(Directions for this task) Exact copies of all the lines below are required.

(Items from a data source)
::::::::
-- ==== Sys2Proof/Machine/Cmds.lean ====
section
/-! DEFINITION. Stream commands as they are issued, captured and counted (07 R191, R192, 11 R299-R303), and
what GSTOP does to a launch (07 R194). -/

namespace Sys2Proof.Machine

/-! ### Commands of a launch -/

/-- The commands that a port holds. -/
def PortSt.cmds (p : PortSt) : List Cmd :=
  p.q ++ (p.cur.toList.map fun c => c.cmd) ++ (p.trail.map fun c => c.cmd)
  ++ (p.spad.toList.map fun b => b.cmd) ++ (p.peer.toList.map fun b => b.cmd)

/-- The commands that a fabric holds. -/
def Fabric.cmds (f : Fabric) : List Cmd :=
  f.pending ++ (f.ports.flatMap fun e => e.2.cmds) ++ (f.links.filterMap fun e => e.2.ovf.map fun o => o.cmd)

/-- The jobs that the queues hold. -/
def State.jobIds (s : State) : List JobId :=
  s.dp.queues.flatMap fun (q, x) => x.jobs.map fun j => { queue := q, seq := j.seq }

/-- The fabrics that jobs hold saved. -/
def State.savedFabs (s : State) : List Fabric :=
  s.dp.queues.flatMap fun e => e.2.jobs.filterMap fun j => j.saved.map fun v => v.fab

/-- Whether a command or a running launch of a context holds a layout handle (01 R37, 07 R195). -/
def State.handleBusy (s : State) (asid h : Nat) : Bool :=
  (s.fab :: s.savedFabs).any fun f =>
    (f.cmds.any fun c => c.asid == asid && c.uses.contains h)
    || f.launches.any fun e => match e.2 with
        | some l => !l.ended && (s.queue l.job.queue).asid == asid && l.layouts.contains h
        | none => false

/-- A command has completed: it is no longer outstanding; with the last, notify bit 12; a progress mark
(07 R186, R191, 14 R393). -/
def State.finish (s : State) (c : Cmd) : State :=
  let old := tget [] s.fab.outstanding c.thread
  let rest := old.filter fun t => t != c.ticket
  let s1 := s.modFab fun f => { f with outstanding := tset [] f.outstanding c.thread rest }
  let s2 := if rest.isEmpty && !old.isEmpty then s1.notify c.thread 12 else s1
  match (s.thread c.thread).job with
  | some j => s2.modJob j fun x => { x with progressFs := s.clk.fs, quietFc := s.clk.fc }
  | none => s2

/-- Several commands have completed. -/
def State.finishAll (s : State) (cs : List Cmd) : State := cs.foldl (fun a c => a.finish c) s

/-- The launch that a thread's launch slot shows, while it has not ended. -/
def State.live (s : State) (id : LaunchId) : Option (Nat × Nat × Launch) :=
  match s.shown id with
  | none => none
  | some (lk, n) =>
    match s.launch lk with
    | some l => if l.ended then none else some (lk, n, l)
    | none => none

/-- A launch slot of a thread. -/
def slotOf (k ls : Nat) : LaunchId := { ring := Fin.ofNat 16 (k / 4), slot := Fin.ofNat 4 k, ls := Fin.ofNat 4 ls }

/-- The last marker that a port has passed: its own, or that of its element. -/
def State.markAt (s : State) (lk : Nat) (l : Launch) (key : Nat) : Nat :=
  let x := key % 2 ^ 20
  let e := if x < 0x40000 then
      match s.holder lk l (x / 2) (if x % 2 = 0 then 0 else 15) with
      | some k => ((s.elem k).getD {}).mark
      | none => 0
    else 0
  max (s.port key).mark e

/-- A command joins the queue of its port, or waits for a launch (07 R192, 11 R303). A launch with snapshots
keeps it for a replay (14 R390). -/
def State.enqueue (s : State) (c : Cmd) : State :=
  match s.live (slotOf c.thread c.ls) with
  | none => s.modFab fun f => { f with pending := f.pending ++ [c] }
  | some (lk, n, l) =>
    let key := s.portKey lk l n c.port
    let s1 := if l.snapOn then s.setLaunch lk (some { l with hist := l.hist ++ [(key, s.markAt lk l key, c)] }) else s
    s1.modPort key fun p => { p with q := p.q ++ [c] }

/-- The records that a command captures at issue (01 R37, R40). -/
def State.capture (s : State) (asid h : Nat) : Option (BitVec 512 × Nat) :=
  ((s.ctx asid).layout h).map fun l => (l.rcd, l.key)

/-- A command issued by the thread that issues (07 R191, R192): its ticket, and the machine with it. -/
def State.issueCmd (s : State) (ls : Nat) (bits : BitVec 128) : State × W64 :=
  let th := s.me
  let ticket := th.tickets + 1
  let asid := s.asid
  let c0 : Cmd := { ticket := ticket.toNat, bits := bits, thread := s.cur, n := th.n, ls := ls, asid := asid }
  let lh := s.capture asid c0.handle
  let dlh := if c0.scop = 5 && c0.dir2 = 0 then s.capture asid c0.w3 else none
  let uses := (if lh.isSome then [c0.handle] else []) ++ (if dlh.isSome then [c0.w3] else [])
  let s1 := (s.setMe { th with tickets := ticket }).modFab fun f =>
    { f with outstanding := tmod [] f.outstanding s.cur (· ++ [ticket.toNat]) }
  (s1.enqueue { c0 with lh := lh, dlh := dlh, uses := uses }, ticket.setWidth 64)

/-- The commands that wait for a launch slot of a thread join it (07 R192). -/
def State.bindPending (s : State) : State :=
  let ps := s.fab.pending
  ps.foldl (fun (a : State) c => a.enqueue c) (s.modFab fun f => { f with pending := [] })

/-! ### GSTOP (07 R194) -/

/-- The tokens of a tile of which some have gone out. -/
def tileRest (ts : List (Nat × Tok)) : List (Nat × Tok) :=
  match ts with
  | [] => []
  | (_, .hdr _) :: _ => []
  | (_, .data _) :: _ => ts.take (ts.findIdx (fun x => x.2.tag == some .eot) + 1)
  | (_, .ctl t _) :: _ => if t == .eot || t == .seg then ts.take (ts.findIdx (fun x => x.2.tag == some .eot) + 1) else []

/-- A port after GSTOP: its commands dropped; a source keeps the tile in progress and the tokens that no
command sent; a peer source goes on to the end of its tile; a store port's tile goes. A scratchpad region goes on passing tokens. -/
def PortSt.halted (p : PortSt) : PortSt :=
  let rest := tileRest p.reply
  let keep := p.peer.filter fun b => !b.dir && b.mid
  { p with q := [], cur := none, trail := [], peer := keep, tile := none, full := none, index := none,
           late := none, div := []
           reply := if keep.isSome then p.reply
             else rest ++ ((p.reply.drop rest.length).filter fun x => x.1 == noTicket) }

/-- GSTOP of a launch: its commands complete with their remaining transfers dropped, and its sources stop. -/
def State.gstop (s : State) (lk : Nat) : State :=
  let mine := s.fab.ports.filter fun e => e.1 / 2 ^ 20 == lk
  let ovfs := s.fab.links.filter fun e => e.1 / 64 / 65536 == lk && e.2.ovf.isSome
  let cs := (mine.flatMap fun e => e.2.cmds) ++ (ovfs.filterMap fun e => e.2.ovf.map fun o => o.cmd)
  let s1 := mine.foldl (fun (a : State) e => a.modPort e.1 PortSt.halted) s
  ((s1.finishAll cs).modLaunch lk fun l => { l with stopped := true }).settle lk

end Sys2Proof.Machine
end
::::::::
(Output for this task)
-- ==== Sys2Proof/Machine/Cmds.lean ====
section
/-! DEFINITION. Stream commands as they are issued, captured and counted (07 R191, R192, 11 R299-R303), and
what GSTOP does to a launch (07 R194). -/

namespace Sys2Proof.Machine

/-! ### Commands of a launch -/

/-- The commands that a port holds. -/
def PortSt.cmds (p : PortSt) : List Cmd :=
  p.q ++ (p.cur.toList.map fun c => c.cmd) ++ (p.trail.map fun c => c.cmd)
  ++ (p.spad.toList.map fun b => b.cmd) ++ (p.peer.toList.map fun b => b.cmd)

/-- The commands that a fabric holds. -/
def Fabric.cmds (f : Fabric) : List Cmd :=
  f.pending ++ (f.ports.flatMap fun e => e.2.cmds) ++ (f.links.filterMap fun e => e.2.ovf.map fun o => o.cmd)

/-- The jobs that the queues hold. -/
def State.jobIds (s : State) : List JobId :=
  s.dp.queues.flatMap fun (q, x) => x.jobs.map fun j => { queue := q, seq := j.seq }

/-- The fabrics that jobs hold saved. -/
def State.savedFabs (s : State) : List Fabric :=
  s.dp.queues.flatMap fun e => e.2.jobs.filterMap fun j => j.saved.map fun v => v.fab

/-- Whether a command or a running launch of a context holds a layout handle (01 R37, 07 R195). -/
def State.handleBusy (s : State) (asid h : Nat) : Bool :=
  (s.fab :: s.savedFabs).any fun f =>
    (f.cmds.any fun c => c.asid == asid && c.uses.contains h)
    || f.launches.any fun e => match e.2 with
        | some l => !l.ended && (s.queue l.job.queue).asid == asid && l.layouts.contains h
        | none => false

/-- A command has completed: it is no longer outstanding; with the last, notify bit 12; a progress mark
(07 R186, R191, 14 R393). -/
def State.finish (s : State) (c : Cmd) : State :=
  let old := tget [] s.fab.outstanding c.thread
  let rest := old.filter fun t => t != c.ticket
  let s1 := s.modFab fun f => { f with outstanding := tset [] f.outstanding c.thread rest }
  let s2 := if rest.isEmpty && !old.isEmpty then s1.notify c.thread 12 else s1
  match (s.thread c.thread).job with
  | some j => s2.modJob j fun x => { x with progressFs := s.clk.fs, quietFc := s.clk.fc }
  | none => s2

/-- Several commands have completed. -/
def State.finishAll (s : State) (cs : List Cmd) : State := cs.foldl (fun a c => a.finish c) s

/-- The launch that a thread's launch slot shows, while it has not ended. -/
def State.live (s : State) (id : LaunchId) : Option (Nat × Nat × Launch) :=
  match s.shown id with
  | none => none
  | some (lk, n) =>
    match s.launch lk with
    | some l => if l.ended then none else some (lk, n, l)
    | none => none

/-- A launch slot of a thread. -/
def slotOf (k ls : Nat) : LaunchId := { ring := Fin.ofNat 16 (k / 4), slot := Fin.ofNat 4 k, ls := Fin.ofNat 4 ls }

/-- The last marker that a port has passed: its own, or that of its element. -/
def State.markAt (s : State) (lk : Nat) (l : Launch) (key : Nat) : Nat :=
  let x := key % 2 ^ 20
  let e := if x < 0x40000 then
      match s.holder lk l (x / 2) (if x % 2 = 0 then 0 else 15) with
      | some k => ((s.elem k).getD {}).mark
      | none => 0
    else 0
  max (s.port key).mark e

/-- A command joins the queue of its port, or waits for a launch (07 R192, 11 R303). A launch with snapshots
keeps it for a replay (14 R390). -/
def State.enqueue (s : State) (c : Cmd) : State :=
  match s.live (slotOf c.thread c.ls) with
  | none => s.modFab fun f => { f with pending := f.pending ++ [c] }
  | some (lk, n, l) =>
    let key := s.portKey lk l n c.port
    let s1 := if l.snapOn then s.setLaunch lk (some { l with hist := l.hist ++ [(key, s.markAt lk l key, c)] }) else s
    s1.modPort key fun p => { p with q := p.q ++ [c] }

/-- The records that a command captures at issue (01 R37, R40). -/
def State.capture (s : State) (asid h : Nat) : Option (BitVec 512 × Nat) :=
  ((s.ctx asid).layout h).map fun l => (l.rcd, l.key)

/-- A command issued by the thread that issues (07 R191, R192): its ticket, and the machine with it. -/
def State.issueCmd (s : State) (ls : Nat) (bits : BitVec 128) : State × W64 :=
  let th := s.me
  let ticket := th.tickets + 1
  let asid := s.asid
  let c0 : Cmd := { ticket := ticket.toNat, bits := bits, thread := s.cur, n := th.n, ls := ls, asid := asid }
  let lh := s.capture asid c0.handle
  let dlh := if c0.scop = 5 && c0.dir2 = 0 then s.capture asid c0.w3 else none
  let uses := (if lh.isSome then [c0.handle] else []) ++ (if dlh.isSome then [c0.w3] else [])
  let s1 := (s.setMe { th with tickets := ticket }).modFab fun f =>
    { f with outstanding := tmod [] f.outstanding s.cur (· ++ [ticket.toNat]) }
  (s1.enqueue { c0 with lh := lh, dlh := dlh, uses := uses }, ticket.setWidth 64)

/-- The commands that wait for a launch slot of a thread join it (07 R192). -/
def State.bindPending (s : State) : State :=
  let ps := s.fab.pending
  ps.foldl (fun (a : State) c => a.enqueue c) (s.modFab fun f => { f with pending := [] })

/-! ### GSTOP (07 R194) -/

/-- The tokens of a tile of which some have gone out. -/
def tileRest (ts : List (Nat × Tok)) : List (Nat × Tok) :=
  match ts with
  | [] => []
  | (_, .hdr _) :: _ => []
  | (_, .data _) :: _ => ts.take (ts.findIdx (fun x => x.2.tag == some .eot) + 1)
  | (_, .ctl t _) :: _ => if t == .eot || t == .seg then ts.take (ts.findIdx (fun x => x.2.tag == some .eot) + 1) else []

/-- A port after GSTOP: its commands dropped; a source keeps the tile in progress and the tokens that no
command sent; a peer source goes on to the end of its tile; a store port's tile goes. A scratchpad region goes on passing tokens. -/
def PortSt.halted (p : PortSt) : PortSt :=
  let rest := tileRest p.reply
  let keep := p.peer.filter fun b => !b.dir && b.mid
  { p with q := [], cur := none, trail := [], peer := keep, tile := none, full := none, index := none,
           late := none, div := []
           reply := if keep.isSome then p.reply
             else rest ++ ((p.reply.drop rest.length).filter fun x => x.1 == noTicket) }

/-- GSTOP of a launch: its commands complete with their remaining transfers dropped, and its sources stop. -/
def State.gstop (s : State) (lk : Nat) : State :=
  let mine := s.fab.ports.filter fun e => e.1 / 2 ^ 20 == lk
  let ovfs := s.fab.links.filter fun e => e.1 / 64 / 65536 == lk && e.2.ovf.isSome
  let cs := (mine.flatMap fun e => e.2.cmds) ++ (ovfs.filterMap fun e => e.2.ovf.map fun o => o.cmd)
  let s1 := mine.foldl (fun (a : State) e => a.modPort e.1 PortSt.halted) s
  ((s1.finishAll cs).modLaunch lk fun l => { l with stopped := true }).settle lk

end Sys2Proof.Machine
end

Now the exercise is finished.